Tobacco legislation for the next ten years consisted in regulations vainly intended to prevent further declines. Tobacco fluctuated in value from one penny to sixpence, and, as it was the general currency, this uncertainty caused much trouble. Some idea of the general dependency upon tobacco may be had from a statute in 1640, which, after providing for the destruction of all the bad tobacco and half the good, estimated the remainder actually placed upon the market by a population of eight thousand at one million five hundred thousand pounds.[12]
The decline in the price of tobacco had the effect of turning the attention of the planters to other industries, especially the supply of corn to the large emigration from England to Massachusetts. In 1631 a ship-load of corn from Virginia was sold at Salem, in Massachusetts, for ten shillings the bushel.[13] In 1634 at least ten thousand bushels were taken to Massachusetts, besides “good quantities of beeves, goats, and hogs";[14] and Harvey declared that Virginia had become “the granary of all his majesty’s northern colonies,"[15] Yet from an imported pestilence, the year 1636 was so replete with misery that Samuel Maverick, of Massachusetts, who visited the colony, reported that eighteen hundred persons died, and corn sold at twenty shillings per bushel.[16]

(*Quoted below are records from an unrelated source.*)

-- ==== Sys2Proof/Machine/LoadStore.lean ====
section
/-! DEFINITION. Loads, stores and register transfers (41_load_store_transfer.md R160 to R171). -/

namespace Sys2Proof.Machine

/-- What a meaning answers. -/
abbrev Result := Host.Outcome State Fault Refusal

/-- LDA (R160). -/
def execLda (o : ReadOperand) (s : State) : Result :=
  .next ((s.setA (readValue o s)).setNZ (readValue o s))

/-- LDX (R161). -/
def execLdx (o : ReadOperand) (s : State) : Result :=
  .next ((s.setX (readValue o s)).setNZ (readValue o s))

/-- LDY (R162). -/
def execLdy (o : ReadOperand) (s : State) : Result :=
  .next ((s.setY (readValue o s)).setNZ (readValue o s))

/-- STA (R163). -/
def execSta (m : MemOperand) (s : State) : Result := .next (s.write (effAddr m s) s.a)

/-- STX (R164). -/
def execStx (m : MemOperand) (s : State) : Result := .next (s.write (effAddr m s) s.x)

/-- STY (R165). -/
def execSty (m : MemOperand) (s : State) : Result := .next (s.write (effAddr m s) s.y)

/-- TAX (R166). -/
def execTax (s : State) : Result := .next ((s.setX s.a).setNZ s.a)

/-- TAY (R167). -/
def execTay (s : State) : Result := .next ((s.setY s.a).setNZ s.a)

/-- TXA (R168). -/
def execTxa (s : State) : Result := .next ((s.setA s.x).setNZ s.x)

/-- TYA (R169). -/
def execTya (s : State) : Result := .next ((s.setA s.y).setNZ s.y)

/-- TSX (R170). -/
def execTsx (s : State) : Result := .next ((s.setX s.sp).setNZ s.sp)

/-- TXS, the one transfer that sets no flag (R171). -/
def execTxs (s : State) : Result := .next (s.setSp s.x)

end Sys2Proof.Machine
end

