-- ==== Sys2Proof/Machine/Cycles.lean ====
section
/-! DEFINITION. What `step()` returns to the host (40_step_and_addressing.md R130, 70_reset_and_hazards.md R360 to R362):
an output beside the state, read by no rule (10_state.md R51; notes/assumptions/9.md). -/

namespace Sys2Proof.Machine

/-- The base cycle count of an opcode byte; `none` for an illegal byte (30_encoding.md R104, R106). -/
def baseCycles (op : Byte) : Option Nat :=
  match entryAt op with
  | .documented _ _ cycles _ => some cycles
  | .undocumentedNop _ cycles _ => some cycles
  | .illegal => none

/-- The page-cross penalty flag of an opcode byte (30_encoding.md R104, 70_reset_and_hazards.md R361). -/
def pageCrossPenalty (op : Byte) : Bool :=
  match entryAt op with
  | .documented _ _ _ pageCross => pageCross
  | .undocumentedNop _ _ pageCross => pageCross
  | .illegal => false

/-- `crossed` of a read operand (40_step_and_addressing.md R137). -/
def readCrossed (o : ReadOperand) (s : State) : Bool :=
  match o with
  | .imm _ => false
  | .mem m => crossed m s

/-- `crossed` of a shift operand; the accumulator has no effective address (40_step_and_addressing.md R137). -/
def shiftCrossed (o : ShiftOperand) (s : State) : Bool :=
  match o with
  | .acc => false
  | .mem m => crossed m s

/-- `crossed` of an instruction (40_step_and_addressing.md R137). -/
def instrCrossed (i : Instr) (s : State) : Bool :=
  match i with
  | .lda o | .ldx o | .ldy o | .adc o | .sbc o | .and o | .ora o | .eor o | .cmp o | .cpx o | .cpy o => readCrossed o s
  | .sta m | .stx m | .sty m | .bit m | .inc m | .dec m => crossed m s
  | .asl o | .lsr o | .rol o | .ror o => shiftCrossed o s
  | .nopAbsX _ w => crossed (.absX w) s
  | .bpl _ | .bmi _ | .bvc _ | .bvs _ | .bcc _ | .bcs _ | .bne _ | .beq _ | .jmp _ | .jsr _ => false
  | .tax | .tay | .txa | .tya | .tsx | .txs | .pha | .php | .pla | .plp | .inx | .iny | .dex | .dey
  | .rts | .brk | .rti | .clc | .sec | .cli | .sei | .cld | .sed | .clv | .nop => false
  | .nopImp _ | .nopImm _ _ | .nopZp _ _ | .nopZpX _ _ | .nopAbs _ | .illegal _ => false

/-- A branch's extra cycles: 1 if taken, 1 more if the target's page is not the fall-through address's (45_control.md R250). -/
def branchCycles (fall : Addr) (cond : Bool) (off : Byte) : Nat :=
  if cond then (if page (branchTarget fall off) != page fall then 2 else 1) else 0

/-- The branch part of a step's cycle count; `s.pc` is the fall-through address (70_reset_and_hazards.md R360). -/
def instrBranchCycles (i : Instr) (s : State) : Nat :=
  match i with
  | .bpl off => branchCycles s.pc (!s.p.n) off
  | .bmi off => branchCycles s.pc s.p.n off
  | .bvc off => branchCycles s.pc (!s.p.v) off
  | .bvs off => branchCycles s.pc s.p.v off
  | .bcc off => branchCycles s.pc (!s.p.c) off
  | .bcs off => branchCycles s.pc s.p.c off
  | .bne off => branchCycles s.pc (!s.p.z) off
  | .beq off => branchCycles s.pc s.p.z off
  | .lda _ | .ldx _ | .ldy _ | .sta _ | .stx _ | .sty _ | .adc _ | .sbc _ | .and _ | .ora _ | .eor _ | .bit _
  | .cmp _ | .cpx _ | .cpy _ | .inc _ | .dec _ | .asl _ | .lsr _ | .rol _ | .ror _ | .jmp _ | .jsr _ => 0
  | .tax | .tay | .txa | .tya | .tsx | .txs | .pha | .php | .pla | .plp | .inx | .iny | .dex | .dey
  | .rts | .brk | .rti | .clc | .sec | .cli | .sei | .cld | .sed | .clv | .nop => 0
  | .nopImp _ | .nopImm _ _ | .nopZp _ _ | .nopZpX _ _ | .nopAbs _ | .nopAbsX _ _ | .illegal _ => 0

/-- The cycle count of an instruction executed from a state whose PC is the fall-through address; `none` where it has
no encoding or is illegal (70_reset_and_hazards.md R360, R362). -/
def cycles (i : Instr) (s : State) : Option Nat :=
  match opcode i with
  | none => none
  | some op =>
    match baseCycles op with
    | none => none
    | some base =>
      some (base + (if pageCrossPenalty op && instrCrossed i s then 1 else 0) + instrBranchCycles i s)

/-- What one call of `step()` returns (40_step_and_addressing.md R130, 60_exceptions.md R300). -/
inductive StepResult where
  /-- `Ok(cycles)`. -/
  | ok (cycles : Nat)
  /-- `Err(IllegalOpcode(op, addr))`, no cycle count (70_reset_and_hazards.md R362). -/
  | illegalOpcode (op : Byte) (addr : Addr)
deriving DecidableEq, Repr

/-- The opcode byte raises IllegalOpcode at decode under this machine's policy (40_step_and_addressing.md R132). -/
def raisesIllegal (cfg : Config) (op : Byte) : Bool :=
  match opcodeClass op with
  | .documented => false
  | .undocumentedNop => !cfg.undocNopExec
  | .illegal => true

/-- What `step()` returns from a state; `none` where the host must not call it (60_exceptions.md R302, R330). -/
def stepResult (s : State) : Option StepResult :=
  match s.fault with
  | some _ => none
  | none =>
    if raisesIllegal s.cfg s.fetchOpcode then some (.illegalOpcode s.fetchOpcode s.pc)
    else (cycles s.fetchInstr (s.setPc s.fallThrough)).map .ok

end Sys2Proof.Machine
end

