/-- Settles O49: two pushes, the first of the high byte, and a jump. -/
theorem jsrPushesItsLastByteAddress : Obligations.JsrPushesItsLastByteAddress := by
  intro w s
  obtain ⟨-, hencode, hcycles⟩ := hasForm_jsr w
  refine ⟨hencode, hcycles s, ?_⟩
  rw [exec_jsr, ← sub_one_sub_one]
  rfl

theorem pulledAddr_setPc (s : State) (w : Addr) : (s.setPc w).pulledAddr = s.pulledAddr := rfl

/-- Settles O51: the address pulled is the address pushed, of the last byte of the JSR. -/
theorem rtsUndoesJsr : Obligations.RtsUndoesJsr := by
  rintro w q s _ ⟨⟩
  refine ⟨_, exec_rts _, ?_⟩
  rw [pulledAddr_setPc, pulledAddr_setPc, State.pulledAddr_pushAddr]
  apply state_eq_of_fields <;> simp

/-! ### The vectored entry and its return -/

theorem sub_one_sub_two (sp : Byte) : sp - 2 - 1 = sp - 3 := BitVec.sub_sub sp 2 1

theorem implied_brk : Implied .brk 0x00 7 := implied_of_row rfl rfl rfl rfl rfl fun _ => rfl

theorem implied_rti : Implied .rti 0x40 6 := implied_of_row rfl rfl rfl rfl rfl fun _ => rfl

/-- Settles O52: three pushes below SP, and PC from the vector, which lies in the cartridge window and so out of their
reach. -/
theorem brkTakesTheVectoredEntry : Obligations.BrkTakesTheVectoredEntry := by
  refine ⟨implied_brk, fun s => ?_⟩
  obtain ⟨ha, hx, hy, hsp, hp, hpc, hcart, hfault, hcfg, hram⟩ := s.enterTrap_fields (s.pc + 1)
  rw [exec_brk, ← sub_one_sub_two, ← sub_one_sub_one]
  exact congrArg _ (state_eq_of_fields ha hx hy hsp hpc hp hram hcart hfault hcfg)

theorem add_two_add_one (sp : Byte) : sp + 2 + 1 = sp + 3 := BitVec.add_assoc sp 2 1

/-- Settles O53: three pulls, the first of P, then PC low byte first. -/
theorem rtiRestoresStatusAndPc : Obligations.RtiRestoresStatusAndPc := by
  refine ⟨implied_rti, ?_⟩
  rintro s _ rfl
  rw [exec_rti, ← add_two_add_one, ← add_one_add_one]
  rfl

theorem returnFromTrap_setPc (s : State) (w : Addr) : (s.setPc w).returnFromTrap = s.returnFromTrap := rfl

theorem pulled_enterTrap (s : State) (ret : Addr) : (s.enterTrap ret).pulled = s.p.pushed := by
  simp [State.pulled, sameRamByte_stackAddr]

/-- Above the copy of P lies the return address. -/
theorem pulledAddr_afterPull_enterTrap (s : State) (ret : Addr) : (s.enterTrap ret).afterPull.pulledAddr = ret := by
  have hsp : s.sp - 1#8 - 1#8 ≠ s.sp := by bv_omega
  simp [State.pulledAddr, State.pulled, sameRamByte_stackAddr, hsp]

/-- Settles O54: the return pulls the three bytes that the entry pushed, and keeps the rest of the handler's state. -/
theorem rtiUndoesBrk : Obligations.RtiUndoesBrk := by
  rintro q p s _ ⟨⟩
  refine ⟨_, exec_rti _, ?_⟩
  rw [returnFromTrap_setP, returnFromTrap_setPc]
  apply state_eq_of_fields <;> simp [pulled_enterTrap, pulledAddr_afterPull_enterTrap]

end Sys2Proof.Proofs
end

section
/-! PROOFS about the undocumented NOPs (46_flag_nop.md R288 to R293). -/

namespace Sys2Proof.Proofs

open Sys2Proof Sys2Proof.Machine Sys2Proof.Laws Sys2Proof.Claims

/-- An undocumented NOP of a listed byte has the form of the row its mode's bytes share (30_encoding.md R104, R108). -/
theorem hasForm_of_listed {l : List Byte} {i : Instr} {op : Byte} {mode : Mode} {base : Nat} {penalty : Bool}
    {operand : List Byte} {cross : State → Bool} (hmem : op ∈ l) (hwf : i.wellFormed = l.contains op)
    (hop : opcode i = if l.contains op then some op else none)
    (hrows : ∀ op ∈ l, entryAt op = .undocumentedNop mode base penalty) (hoperand : operandBytes i = operand)
    (hcross : instrCrossed i = cross) (hbranch : ∀ s, instrBranchCycles i s = 0) :
    HasForm i operand cross (some ⟨op, base, penalty⟩) := by
  have hlisted := (contains_iff_mem l op).mpr hmem
  have hbase : baseCycles op = some base := by simp only [baseCycles, hrows op hmem]
  have hpenalty : pageCrossPenalty op = penalty := by simp only [pageCrossPenalty, hrows op hmem]
  rw [if_pos hlisted] at hop
  refine ⟨hwf.trans hlisted, ?_, fun s => ?_⟩
  · simp only [encode, hop, hoperand]
  · simp only [cycles, hop, hbase, hpenalty, hcross, hbranch, Nat.add_zero]

theorem undocumentedNop_of_policy_on {s : State} (h : s.cfg.undocNopExec = true) (op : Byte) (n : Addr) :
    undocumentedNop op n s = s := if_pos h

/-- What an undocumented NOP of `n` bytes does under each policy. -/
theorem undocumentedNop_rule {i : Instr} {s : State} {op : Byte} {n : Addr}
    (hexec : exec i s = .next (undocumentedNop op n s)) :
    (s.cfg.undocNopExec = true → exec i s = .next s) ∧
    (s.cfg.undocNopExec = false → exec i s = .next
      { s with pc := s.pc - n + 1, fault := some { op := op, addr := s.pc - n } }) :=
  ⟨fun h => by rw [hexec, undocumentedNop_of_policy_on h],
   fun h => by rw [hexec, undocumentedNop_of_policy_off h]; rfl⟩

Sir Francis Wyatt arrived in the colony, November, 1639, and immediately called Harvey to account for his abuse of power. The decree against Panton was repealed, and his estate, which had been seized, was returned to him, while the property of Harvey was taken to satisfy his numerous creditors.[17] The agitation for the renewal of the charter still continued, and Wyatt called a general assembly January, 1640, at which time it was determined to make another effort. George Sandys was appointed agent of the colony in England, and petitions reached England probably in the autumn of 1640. The breach between the king and Parliament was then complete, and Charles had thrown himself entirely into the arms of the court party. Sandys, despairing of success from the king, appealed to Parliament in the name of the “Adventurers and Planters in Virginia,” and “the Virginia patent was taken out again under the broad seal of England."[18] To what extent the new charter established the boundaries of Virginia does not appear, and the subsequent turn of affairs in Virginia made the action of Parliament at this time a nullity.
To offset these proceedings, the king commissioned[19] Sir William Berkeley, a vehement royalist, as successor to the popular Wyatt, and he arrived in Virginia in January, 1642, where he at once called an assembly to undo the work of Sandys. A petition to the king protesting against the restoration of the company was adopted, but although it was signed by the council and burgesses, as well as by Berkeley, the preamble alludes to strong differences of opinion.[20] The change of position was doubtless brought about by the issue made in England between loyalty and rebellion; and, while desirous of a recharter, the majority of the people of Virginia did not care to desert the king. The petition was presented July 5, 1642, to Charles at his headquarters at York, who returned a gracious reply that “he had not the least intention to consent to the introduction of any company."[21]